Winemaking: The hand-harvested berries from the 100-year-old Carignan vines are sorted in the vineyard then placed in concrete vats (partial whole cluster). A common technique when vinifying the extremely acidic/bombastic/tannic Carignan is to employ carbonic maceration (a process where whole bunches of berries are placed in tanks under CO2 and the pressure causes the grapes to undergo fermentation before splitting and releasing their juice). Here, Nadal-Hainault employs this with a small percentage of the Carignan to extract more of the grapes’ natural fruit, while vinifying the remainder in the traditional way (native yeast, concrete tank).
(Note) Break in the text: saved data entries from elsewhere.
/-- An exact non-zero magnitude `m` * 2^`e` / `d`. -/
structure Mag where
  m : Nat
  e : Int
  d : Nat := 1
  deriving DecidableEq, Repr

/-- floor(log2 v) of a magnitude. -/
def Mag.log2 (v : Mag) : Int :=
  let k : Int := (Nat.log2 v.m : Int) - (Nat.log2 v.d : Int)
  let ge := if 0 ≤ k then v.d * 2 ^ k.toNat ≤ v.m else v.d ≤ v.m * 2 ^ (-k).toNat
  (if ge then k else k - 1) + v.e

/-- A magnitude over a unit 2^`u`, as floor and remainder over a denominator. A quotient below 2^-64 stands for
every smaller one, which keeps its rounding. -/
def Mag.over (v : Mag) (u : Int) : Nat × Nat × Nat :=
  let n := if u ≤ v.e then v.m * 2 ^ (v.e - u).toNat else v.m
  let d := if u ≤ v.e then v.d else v.d * 2 ^ (Nat.min (u - v.e).toNat (Nat.log2 v.m + 64))
  (n / d, n % d, d)

/-- One more is added to the floor `a` of an exact quotient with remainder `r` over `d` (R133); `odd` says that the
code of the floor has its lowest bit set. -/
def roundUp (rnd : BitVec 3) (draw : Nat) (neg : Bool) (odd : Bool) (r d : Nat) : Bool :=
  match rnd.toNat with
  | 0 => decide (d < 2 * r) || (decide (2 * r = d) && odd)
  | 1 => false
  | 2 => decide (0 < r) && !neg
  | 3 => decide (0 < r) && neg
  | 4 => decide (d ≤ 2 * r)
  | 5 => decide (2 ^ 23 ≤ r * 2 ^ 23 / d + draw)
  | _ => false

/-- SR is treated as RNE where no draw is taken (R135, R136). -/
def noSR (rnd : BitVec 3) : BitVec 3 := if rnd = 5 then 0 else rnd

/-- A format's rounding controls: RND, SAT. -/
structure Rc where
  rnd : BitVec 3
  sat : Bool
  deriving DecidableEq, Repr

/-- A value is tiny: rounded with an unbounded exponent range it lies below the smallest normal (R135). -/
def tiny (t : Ty) (rnd : BitVec 3) (neg : Bool) (v : Mag) : Bool :=
  let u := v.log2 - t.t
  let (a, r, d) := v.over u
  let odd := if t.t = 0 then decide ((u - t.emin) % 2 = 0) else decide (a % 2 = 1)
  let a' := if roundUp (noSR rnd) 0 neg odd r d then a + 1 else a
  decide (({ m := a', e := u } : Mag).log2 < t.emin)

/-- Overflow into a floating type (Table 6.7). -/
def overflow (t : Ty) (rc : Rc) (neg : Bool) : Cell × Flags :=
  if rc.sat || t.isE2M1 then (t.maxFin neg, fSA ||| fNX)
  else if t.hasInf then
    match rc.rnd.toNat, neg with
    | 1, _ => (t.maxFin neg, fOF ||| fNX)
    | 2, true => (t.maxFin true, fOF ||| fNX)
    | 3, false => (t.maxFin false, fOF ||| fNX)
    | _, _ => (t.infCode neg, fOF ||| fNX)
  else (t.nan, fOF ||| fNX)

/-- The integer a magnitude rounds to, with inexactness (R133 with u = 1). -/
def roundInt (rnd : BitVec 3) (draw : Nat) (neg : Bool) (v : Mag) : Int × Bool :=
  let (a, r, d) := v.over 0
  let a' := if roundUp rnd draw neg (decide (a % 2 = 1)) r d then a + 1 else a
  (if neg then -(a' : Int) else a', decide (0 < r))

/-- The code of an integer in the low-element form of its width (R246). -/
def intCode (w : Nat) (i : Int) : Cell := lowBits w (BitVec.ofInt 32 i)

/-- An integer limited to a range. -/
def clampInt (lo hi i : Int) : Int := if i < lo then lo else if hi < i then hi else i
Aging: True to their non-interventionist style, the Nadals elevate this wine in steel tanks throughout the winter after harvest. Prior to bottling, the wine is passed through a cold stabilization for freshness and lightly filtered using certified organic materials.
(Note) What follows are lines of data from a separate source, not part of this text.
/-- A pending block that an access reaches is rewritten out of order, and no walk rewrites it again (R372). -/
def State.settleBlock (s : State) (block : Nat) : State :=
  let d := s.die (homeDie (block * 4096))
  match (d.walks ++ d.waitWalks).find? (fun w => w.has block) with
  | none => s
  | some w => ((s.rewriteBlock (w.rekeys block) block).endBlock block).frameScrubbed (block / 16)

/-- The lines that a range of bytes touches. -/
def linesOf (pa n : Nat) : List Nat :=
  if n = 0 then [] else (List.range ((pa + n - 1) / 64 - pa / 64 + 1)).map (fun i => pa / 64 + i)

/-- What the home memory unit does for each line of a write that it accepts (R365 to R373): a pending block is settled, the line's
counter advances, and the frame's dirty bit is set when TRACKED. The lines and their counter blocks are written back when they leave the
memory-side cache. -/
def State.countLines (s : State) (pa n : Nat) : State :=
  ((linesOf pa n).foldl (fun s l =>
    let s := s.settleBlock (l / 64)
    let s := s.setBlock ((s.block (l / 64)).write (l % 64))
    let f := s.frame (l / 1024)
    if f.st = .tracked then s.setFrame { f with dirty := true } else s) s).cacheLines pa n

/-- Bytes accepted by the home memory unit (R363). -/
def State.putMem (s : State) (pa : Nat) (bs : List Byte) : State :=
  let s := s.countLines pa bs.length
  { s with mem := s.mem.store pa bs }

/-- The pending blocks that a read of a range meets are rewritten first (R372). -/
def State.settleRange (s : State) (pa n : Nat) : State := (linesOf pa n).foldl (fun s l => s.settleBlock (l / 64)) s

/-- The bytes that a read returns. -/
def State.getMem (s : State) (pa n : Nat) : List Byte × State :=
  let s := s.settleRange pa n
  (s.mem.bytes pa n, s)

/-- A counter block that a walk still has to rewrite. -/
def State.blockPending (s : State) (block : Nat) : Bool :=
  let d := s.die (homeDie (block * 4096))
  (d.walks ++ d.waitWalks).any (fun w => w.has block)

/-- What a read of bytes returns: those of a block that a walk still has to rewrite read as zero (R372). -/
def State.peek (s : State) (pa n : Nat) : List Byte :=
  (s.mem.bytes pa n).mapIdx (fun i b => if s.blockPending ((pa + i) / 4096) then 0 else b)

/-- Bytes across scattered physical pieces: each address with one byte. -/
def State.putBytes (s : State) : List (Nat × Byte) → State
  | [] => s
  | (a, b) :: r => State.putBytes (s.putMem a [b]) r

/-! ### The stored form (R366) -/

/-- iv(j, dom) of R366. -/
def lineIv (pa : Nat) (major : BitVec 57) (minor : BitVec 7) (j : Nat) (dom : BitVec 20) : BitVec 128 :=
  BitVec.ofNat 42 (pa / 64) ++ major ++ minor ++ BitVec.ofNat 2 j ++ dom

/-- The four cipher blocks and the 64-bit tag of a line's plain text under a key (R366). -/
def storedLine (key : BitVec 256) (pa : Nat) (major : BitVec 57) (minor : BitVec 7) (p : List (BitVec 128)) :
    List (BitVec 128) × BitVec 64 :=
  let c := p.mapIdx (fun j b => b ^^^ Config.aes256 key (lineIv pa major minor j 0))
  let h := Config.aes256 key 0
  (c, (ghash h c ^^^ Config.aes256 key (lineIv pa major minor 0 0x80000)).extractLsb' 0 64)

/-- The tag of a counter block or a node of the tree at an address, stored in plain text, under its parent counter (R366; log 144). -/
def nodeTag (key : BitVec 256) (pa : Nat) (parent : Word) (p : List (BitVec 128)) : BitVec 64 :=
  let h := Config.aes256 key 0
  let iv : BitVec 128 := BitVec.ofNat 42 (pa / 64) ++ parent ++ (0 : BitVec 2) ++ (1 : BitVec 20)
  (ghash h p ^^^ Config.aes256 key iv).extractLsb' 0 64

/-- The 64 bytes of a counter block (R365), and of a node of eight counters (R367). -/
def CtrBlock.image (b : CtrBlock) : List Byte :=
  leBytes 64 (((List.range 64).map (fun i => (b.minor i).toNat * 2 ^ (7 * i))).sum + b.major.toNat * 2 ^ 448)
/-- Node `i` of a unit: 0 to 63 of level 1, 64 to 71 of level 2, 72 the top. -/
def TreeUnit.nodeImage (u : TreeUnit) (i : Nat) : List Byte :=
  (List.range 8).flatMap (fun j => leBytes 8 (ctrOf u.ctrs (8 * i + j)).toNat)

/-- The key of a unit's counter blocks and nodes: its owner's, or the die's free key (R364, R366). -/
def State.unitKey (s : State) (u : Nat) : BitVec 256 :=
  Config.generatedKey (match (s.unit u).owner with
    | .none => (s.die (homeDie (u * 2097152))).freeKey
    | .ctx t => (s.ctx (tagCtx t)).key)
/-- The key of a data line: that of its frame's window, or of the frame's owner (R366). -/
def State.lineKey (s : State) (pa : Nat) : BitVec 256 :=
  let f := s.frame (pa / frameBytes)
  Config.generatedKey (match f.st, f.win.bind (fun h => s.windows.find? (fun w => decide (w.handle = h))) with
    | .window, some w => w.key
    | _, _ => (s.ctx f.owner).key)

/-- What HBM4 holds of a data line that has been written back: cipher text and tag; a line never written since its scrub has none that
is read (R365, R366). -/
def State.storedAt (s : State) (line : Nat) : Option (List (BitVec 128) × BitVec 64) :=
  let b := s.block (line / 64)
  let m := b.minor (line % 64)
  if m = 0x7F then none else some (storedLine (s.lineKey (64 * line)) (64 * line) b.major m (blocksOf (s.mem.bytes (64 * line) 64)))
/-- The tag of a counter block, and of a node of a unit, at the address that firmware gives it outside every region (R349). -/
def State.blockTag (s : State) (b : Nat) : BitVec 64 :=
  nodeTag (s.unitKey (b / 512)) (Config.treeAddress (b / 512) (b % 512)) (ctrOf (s.unit (b / 512)).ctrs (b % 512)) (blocksOf (s.block b).image)
def State.nodeTagAt (s : State) (u i : Nat) : BitVec 64 :=
  let n := s.unit u
  nodeTag (s.unitKey u) (Config.treeAddress u (512 + i)) (if i = 72 then n.root else ctrOf n.ctrs (512 + i)) (blocksOf (n.nodeImage i))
Flavors and Foods: Carignan, when handled deftly, is fast becoming one of my favorite grape varieties-most of the bottlings that I’ve seen treated with this extra TLC are much more expensive, so to find this level of integrity in a Castor-friendly wine is impressive. Bold, inky flavors of blueberry and fig reduction are so dark and viscous that they provide the palate of “La Centenaire” with an umami-esque feeling, with all elements coming together into one flavor that’s hard to put a descriptor on. Thanks to the family’s choice to employ some carbonic and the quality of the fruit of the vines themselves, the structure of the Nadal-Hainault features acidity and tannins that add freshness and structure, respectively, without bogging the wine down in either direction. The low yields of 30 hl/ha (less than half of what the appellation requires) give deeply concentrated fruit that would pair perfectly with grilled butterfiled leg of lamb, duck marinated in an Asian-style sauce (hoisin, black bean chile), or daube stew of slow-roasted beef. If meats aren’t on the menu, a deep, slow-cooked dish with chick peas (subbing them into a red sauce, or channa masala easy on the spices) would be an excellent partner.

Service and Cellar: With its power and ripeness, the “La Centenaire” is a shoo-in for the lower end of the red cellar temperature spectrum (56-60 degrees F). Winemaker Jean Nadal thinks that this 2019 vintage is halfway through its life expectancy, and I’m inclined to agree: drink now up through its 10-year anniversary in 2029.